I and II Conditional - dwa pierwsze tryby warunkowe
Przeczytaj wykład i przejdź do wykonania ćwiczenia. Jego celem jest nie tyle samo testowanie Twojej wiedzy, co uzmysłowienie
i poukładanie kilku ważnych zagadnień, z którymi bywają problemy na początku nauki.
Po jego wykonaniu
wciśnij przycisk "Wyślij". Zawsze możesz dołączyć do ćwiczenia swój komentarz, żebym mógł Ci lepiej pomóc. Wypełnione ćwiczenie zostanie
przesłane do mnie. Po jego sprawdzeniu prześlę Ci wynik oraz indywidualną pomoc - jeśli oczywiście będzie to wymagane!
Nie zapomnij
tylko podać poprawnego adresu e-mail, na który mam odpisać. Czas odpowiedzi może być różny i zależny od ilości przesłanych mi testów oraz
innych obowiązków. Postaram się jednak odpisać jak najszybciej!

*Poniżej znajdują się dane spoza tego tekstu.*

-- ==== Sys2Proof/Laws/State.lean ====
section
/-! SUPPORT. One lemma for each field and each update of State and of a strand: what the update leaves, and what it writes. -/

namespace Sys2Proof.Machine
open Sys2Proof


/-! ### `modMe` -/

@[simp] theorem State.modMe_powered (s : State) (f : Strand → Strand) : (s.modMe f).powered = s.powered := rfl
@[simp] theorem State.modMe_cycle (s : State) (f : Strand → Strand) : (s.modMe f).cycle = s.cycle := rfl
@[simp] theorem State.modMe_cur (s : State) (f : Strand → Strand) : (s.modMe f).cur = s.cur := rfl
@[simp] theorem State.modMe_me (s : State) (f : Strand → Strand) : (s.modMe f).me = f s.me := rfl
@[simp] theorem State.modMe_others (s : State) (f : Strand → Strand) : (s.modMe f).others = s.others := rfl
@[simp] theorem State.modMe_crews (s : State) (f : Strand → Strand) : (s.modMe f).crews = s.crews := rfl
@[simp] theorem State.modMe_grids (s : State) (f : Strand → Strand) : (s.modMe f).grids = s.grids := rfl
@[simp] theorem State.modMe_queues (s : State) (f : Strand → Strand) : (s.modMe f).queues = s.queues := rfl
@[simp] theorem State.modMe_heaps (s : State) (f : Strand → Strand) : (s.modMe f).heaps = s.heaps := rfl
@[simp] theorem State.modMe_parts (s : State) (f : Strand → Strand) : (s.modMe f).parts = s.parts := rfl
@[simp] theorem State.modMe_assigns (s : State) (f : Strand → Strand) : (s.modMe f).assigns = s.assigns := rfl
@[simp] theorem State.modMe_vfs (s : State) (f : Strand → Strand) : (s.modMe f).vfs = s.vfs := rfl
@[simp] theorem State.modMe_cores (s : State) (f : Strand → Strand) : (s.modMe f).cores = s.cores := rfl
@[simp] theorem State.modMe_banks (s : State) (f : Strand → Strand) : (s.modMe f).banks = s.banks := rfl
@[simp] theorem State.modMe_mem (s : State) (f : Strand → Strand) : (s.modMe f).mem = s.mem := rfl
@[simp] theorem State.modMe_mpois (s : State) (f : Strand → Strand) : (s.modMe f).mpois = s.mpois := rfl
@[simp] theorem State.modMe_full (s : State) (f : Strand → Strand) : (s.modMe f).full = s.full := rfl
@[simp] theorem State.modMe_sbuf (s : State) (f : Strand → Strand) : (s.modMe f).sbuf = s.sbuf := rfl
@[simp] theorem State.modMe_l1 (s : State) (f : Strand → Strand) : (s.modMe f).l1 = s.l1 := rfl
@[simp] theorem State.modMe_stash (s : State) (f : Strand → Strand) : (s.modMe f).stash = s.stash := rfl
@[simp] theorem State.modMe_dcache (s : State) (f : Strand → Strand) : (s.modMe f).dcache = s.dcache := rfl
@[simp] theorem State.modMe_desc (s : State) (f : Strand → Strand) : (s.modMe f).desc = s.desc := rfl
@[simp] theorem State.modMe_old (s : State) (f : Strand → Strand) : (s.modMe f).old = s.old := rfl
@[simp] theorem State.modMe_colls (s : State) (f : Strand → Strand) : (s.modMe f).colls = s.colls := rfl
@[simp] theorem State.modMe_groups (s : State) (f : Strand → Strand) : (s.modMe f).groups = s.groups := rfl
@[simp] theorem State.modMe_gangs (s : State) (f : Strand → Strand) : (s.modMe f).gangs = s.gangs := rfl
@[simp] theorem State.modMe_moved (s : State) (f : Strand → Strand) : (s.modMe f).moved = s.moved := rfl
@[simp] theorem State.modMe_chOwner (s : State) (f : Strand → Strand) : (s.modMe f).chOwner = s.chOwner := rfl
@[simp] theorem State.modMe_t2lost (s : State) (f : Strand → Strand) : (s.modMe f).t2lost = s.t2lost := rfl
@[simp] theorem State.modMe_ports (s : State) (f : Strand → Strand) : (s.modMe f).ports = s.ports := rfl
@[simp] theorem State.modMe_rstores (s : State) (f : Strand → Strand) : (s.modMe f).rstores = s.rstores := rfl
@[simp] theorem State.modMe_linkFail (s : State) (f : Strand → Strand) : (s.modMe f).linkFail = s.linkFail := rfl
@[simp] theorem State.modMe_unreachable (s : State) (f : Strand → Strand) : (s.modMe f).unreachable = s.unreachable := rfl
@[simp] theorem State.modMe_hyp (s : State) (f : Strand → Strand) : (s.modMe f).hyp = s.hyp := rfl
@[simp] theorem State.modMe_ras (s : State) (f : Strand → Strand) : (s.modMe f).ras = s.ras := rfl
@[simp] theorem State.modMe_assayer (s : State) (f : Strand → Strand) : (s.modMe f).assayer = s.assayer := rfl
@[simp] theorem State.modMe_limner (s : State) (f : Strand → Strand) : (s.modMe f).limner = s.limner := rfl
@[simp] theorem State.modMe_freeze (s : State) (f : Strand → Strand) : (s.modMe f).freeze = s.freeze := rfl
@[simp] theorem State.modMe_plat (s : State) (f : Strand → Strand) : (s.modMe f).plat = s.plat := rfl
@[simp] theorem State.modMe_flash (s : State) (f : Strand → Strand) : (s.modMe f).flash = s.flash := rfl
@[simp] theorem State.modMe_outbox (s : State) (f : Strand → Strand) : (s.modMe f).outbox = s.outbox := rfl
@[simp] theorem State.modMe_nextGrid (s : State) (f : Strand → Strand) : (s.modMe f).nextGrid = s.nextGrid := rfl
@[simp] theorem State.modMe_nextCrew (s : State) (f : Strand → Strand) : (s.modMe f).nextCrew = s.nextCrew := rfl
@[simp] theorem State.modMe_serial (s : State) (f : Strand → Strand) : (s.modMe f).serial = s.serial := rfl
@[simp] theorem State.modMe_posted (s : State) (f : Strand → Strand) : (s.modMe f).posted = s.posted := rfl
@[simp] theorem State.modMe_events (s : State) (f : Strand → Strand) : (s.modMe f).events = s.events := rfl
@[simp] theorem State.modMe_input (s : State) (f : Strand → Strand) : (s.modMe f).input = s.input := rfl
@[simp] theorem State.modMe_schedule (s : State) (f : Strand → Strand) : (s.modMe f).schedule = s.schedule := rfl
@[simp] theorem State.modMe_deferred (s : State) (f : Strand → Strand) : (s.modMe f).deferred = s.deferred := rfl
@[simp] theorem State.modMe_draws (s : State) (f : Strand → Strand) : (s.modMe f).draws = s.draws := rfl
@[simp] theorem State.modMe_turn (s : State) (f : Strand → Strand) : (s.modMe f).turn = s.turn := rfl

/-! ### `modCrew` -/

@[simp] theorem State.modCrew_powered (s : State) (c : Nat) (f : Crew → Crew) : (s.modCrew c f).powered = s.powered := rfl
@[simp] theorem State.modCrew_cycle (s : State) (c : Nat) (f : Crew → Crew) : (s.modCrew c f).cycle = s.cycle := rfl
@[simp] theorem State.modCrew_cur (s : State) (c : Nat) (f : Crew → Crew) : (s.modCrew c f).cur = s.cur := rfl
@[simp] theorem State.modCrew_me (s : State) (c : Nat) (f : Crew → Crew) : (s.modCrew c f).me = s.me := rfl
@[simp] theorem State.modCrew_others (s : State) (c : Nat) (f : Crew → Crew) : (s.modCrew c f).others = s.others := rfl
@[simp] theorem State.modCrew_crews (s : State) (c : Nat) (f : Crew → Crew) : (s.modCrew c f).crews = tmod {} s.crews c f := rfl
@[simp] theorem State.modCrew_grids (s : State) (c : Nat) (f : Crew → Crew) : (s.modCrew c f).grids = s.grids := rfl
@[simp] theorem State.modCrew_queues (s : State) (c : Nat) (f : Crew → Crew) : (s.modCrew c f).queues = s.queues := rfl
@[simp] theorem State.modCrew_heaps (s : State) (c : Nat) (f : Crew → Crew) : (s.modCrew c f).heaps = s.heaps := rfl
@[simp] theorem State.modCrew_parts (s : State) (c : Nat) (f : Crew → Crew) : (s.modCrew c f).parts = s.parts := rfl
@[simp] theorem State.modCrew_assigns (s : State) (c : Nat) (f : Crew → Crew) : (s.modCrew c f).assigns = s.assigns := rfl
@[simp] theorem State.modCrew_vfs (s : State) (c : Nat) (f : Crew → Crew) : (s.modCrew c f).vfs = s.vfs := rfl
@[simp] theorem State.modCrew_cores (s : State) (c : Nat) (f : Crew → Crew) : (s.modCrew c f).cores = s.cores := rfl
@[simp] theorem State.modCrew_banks (s : State) (c : Nat) (f : Crew → Crew) : (s.modCrew c f).banks = s.banks := rfl
@[simp] theorem State.modCrew_mem (s : State) (c : Nat) (f : Crew → Crew) : (s.modCrew c f).mem = s.mem := rfl
@[simp] theorem State.modCrew_mpois (s : State) (c : Nat) (f : Crew → Crew) : (s.modCrew c f).mpois = s.mpois := rfl
@[simp] theorem State.modCrew_full (s : State) (c : Nat) (f : Crew → Crew) : (s.modCrew c f).full = s.full := rfl
@[simp] theorem State.modCrew_sbuf (s : State) (c : Nat) (f : Crew → Crew) : (s.modCrew c f).sbuf = s.sbuf := rfl
@[simp] theorem State.modCrew_l1 (s : State) (c : Nat) (f : Crew → Crew) : (s.modCrew c f).l1 = s.l1 := rfl
@[simp] theorem State.modCrew_stash (s : State) (c : Nat) (f : Crew → Crew) : (s.modCrew c f).stash = s.stash := rfl
@[simp] theorem State.modCrew_dcache (s : State) (c : Nat) (f : Crew → Crew) : (s.modCrew c f).dcache = s.dcache := rfl
@[simp] theorem State.modCrew_desc (s : State) (c : Nat) (f : Crew → Crew) : (s.modCrew c f).desc = s.desc := rfl
@[simp] theorem State.modCrew_old (s : State) (c : Nat) (f : Crew → Crew) : (s.modCrew c f).old = s.old := rfl
@[simp] theorem State.modCrew_colls (s : State) (c : Nat) (f : Crew → Crew) : (s.modCrew c f).colls = s.colls := rfl
@[simp] theorem State.modCrew_groups (s : State) (c : Nat) (f : Crew → Crew) : (s.modCrew c f).groups = s.groups := rfl
@[simp] theorem State.modCrew_gangs (s : State) (c : Nat) (f : Crew → Crew) : (s.modCrew c f).gangs = s.gangs := rfl
@[simp] theorem State.modCrew_moved (s : State) (c : Nat) (f : Crew → Crew) : (s.modCrew c f).moved = s.moved := rfl
@[simp] theorem State.modCrew_chOwner (s : State) (c : Nat) (f : Crew → Crew) : (s.modCrew c f).chOwner = s.chOwner := rfl
@[simp] theorem State.modCrew_t2lost (s : State) (c : Nat) (f : Crew → Crew) : (s.modCrew c f).t2lost = s.t2lost := rfl
@[simp] theorem State.modCrew_ports (s : State) (c : Nat) (f : Crew → Crew) : (s.modCrew c f).ports = s.ports := rfl
@[simp] theorem State.modCrew_rstores (s : State) (c : Nat) (f : Crew → Crew) : (s.modCrew c f).rstores = s.rstores := rfl
@[simp] theorem State.modCrew_linkFail (s : State) (c : Nat) (f : Crew → Crew) : (s.modCrew c f).linkFail = s.linkFail := rfl
@[simp] theorem State.modCrew_unreachable (s : State) (c : Nat) (f : Crew → Crew) : (s.modCrew c f).unreachable = s.unreachable := rfl
@[simp] theorem State.modCrew_hyp (s : State) (c : Nat) (f : Crew → Crew) : (s.modCrew c f).hyp = s.hyp := rfl
@[simp] theorem State.modCrew_ras (s : State) (c : Nat) (f : Crew → Crew) : (s.modCrew c f).ras = s.ras := rfl
@[simp] theorem State.modCrew_assayer (s : State) (c : Nat) (f : Crew → Crew) : (s.modCrew c f).assayer = s.assayer := rfl
@[simp] theorem State.modCrew_limner (s : State) (c : Nat) (f : Crew → Crew) : (s.modCrew c f).limner = s.limner := rfl
@[simp] theorem State.modCrew_freeze (s : State) (c : Nat) (f : Crew → Crew) : (s.modCrew c f).freeze = s.freeze := rfl
@[simp] theorem State.modCrew_plat (s : State) (c : Nat) (f : Crew → Crew) : (s.modCrew c f).plat = s.plat := rfl
@[simp] theorem State.modCrew_flash (s : State) (c : Nat) (f : Crew → Crew) : (s.modCrew c f).flash = s.flash := rfl
@[simp] theorem State.modCrew_outbox (s : State) (c : Nat) (f : Crew → Crew) : (s.modCrew c f).outbox = s.outbox := rfl
@[simp] theorem State.modCrew_nextGrid (s : State) (c : Nat) (f : Crew → Crew) : (s.modCrew c f).nextGrid = s.nextGrid := rfl
@[simp] theorem State.modCrew_nextCrew (s : State) (c : Nat) (f : Crew → Crew) : (s.modCrew c f).nextCrew = s.nextCrew := rfl
@[simp] theorem State.modCrew_serial (s : State) (c : Nat) (f : Crew → Crew) : (s.modCrew c f).serial = s.serial := rfl
@[simp] theorem State.modCrew_posted (s : State) (c : Nat) (f : Crew → Crew) : (s.modCrew c f).posted = s.posted := rfl
@[simp] theorem State.modCrew_events (s : State) (c : Nat) (f : Crew → Crew) : (s.modCrew c f).events = s.events := rfl
@[simp] theorem State.modCrew_input (s : State) (c : Nat) (f : Crew → Crew) : (s.modCrew c f).input = s.input := rfl
@[simp] theorem State.modCrew_schedule (s : State) (c : Nat) (f : Crew → Crew) : (s.modCrew c f).schedule = s.schedule := rfl
@[simp] theorem State.modCrew_deferred (s : State) (c : Nat) (f : Crew → Crew) : (s.modCrew c f).deferred = s.deferred := rfl
@[simp] theorem State.modCrew_draws (s : State) (c : Nat) (f : Crew → Crew) : (s.modCrew c f).draws = s.draws := rfl
@[simp] theorem State.modCrew_turn (s : State) (c : Nat) (f : Crew → Crew) : (s.modCrew c f).turn = s.turn := rfl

UWAGA! Jeśli przesłane ćwiczenie nie zawiera wypełnionego pola e-mail, nie zostanie ono sprawdzone! Odpowiedzi udzielam indywidualnie
mailem, żeby pomóc konkretnym osobom z ich problemami. Najczęściej nie ma czasu na taką pomoc podczas zajęć lub przerw, więc staraj się pamiętać o
wypełnieniu odpowiedniego pola, bo mogę pomóc tylko mając wyniki przed sobą i tylko mając na to czas. No, chyba że jesteś facetem i masz mail
w stylu słodki.prosiaczek@buziaczki.pl... Zrozumiem wahanie... ;) Ale zawsze możesz szybko założyć bardziej konwencjonalne konto pocztowe i
wysłać mi ćwiczenie poprawnie! Zapraszam!
Pokaż zagadnienia
Ukryj zagadnienia
• Czas Past Simple - kompromitujące fakty
• Czas Present Perfect i trzecia forma czasownika (past participle) - z czym to się je?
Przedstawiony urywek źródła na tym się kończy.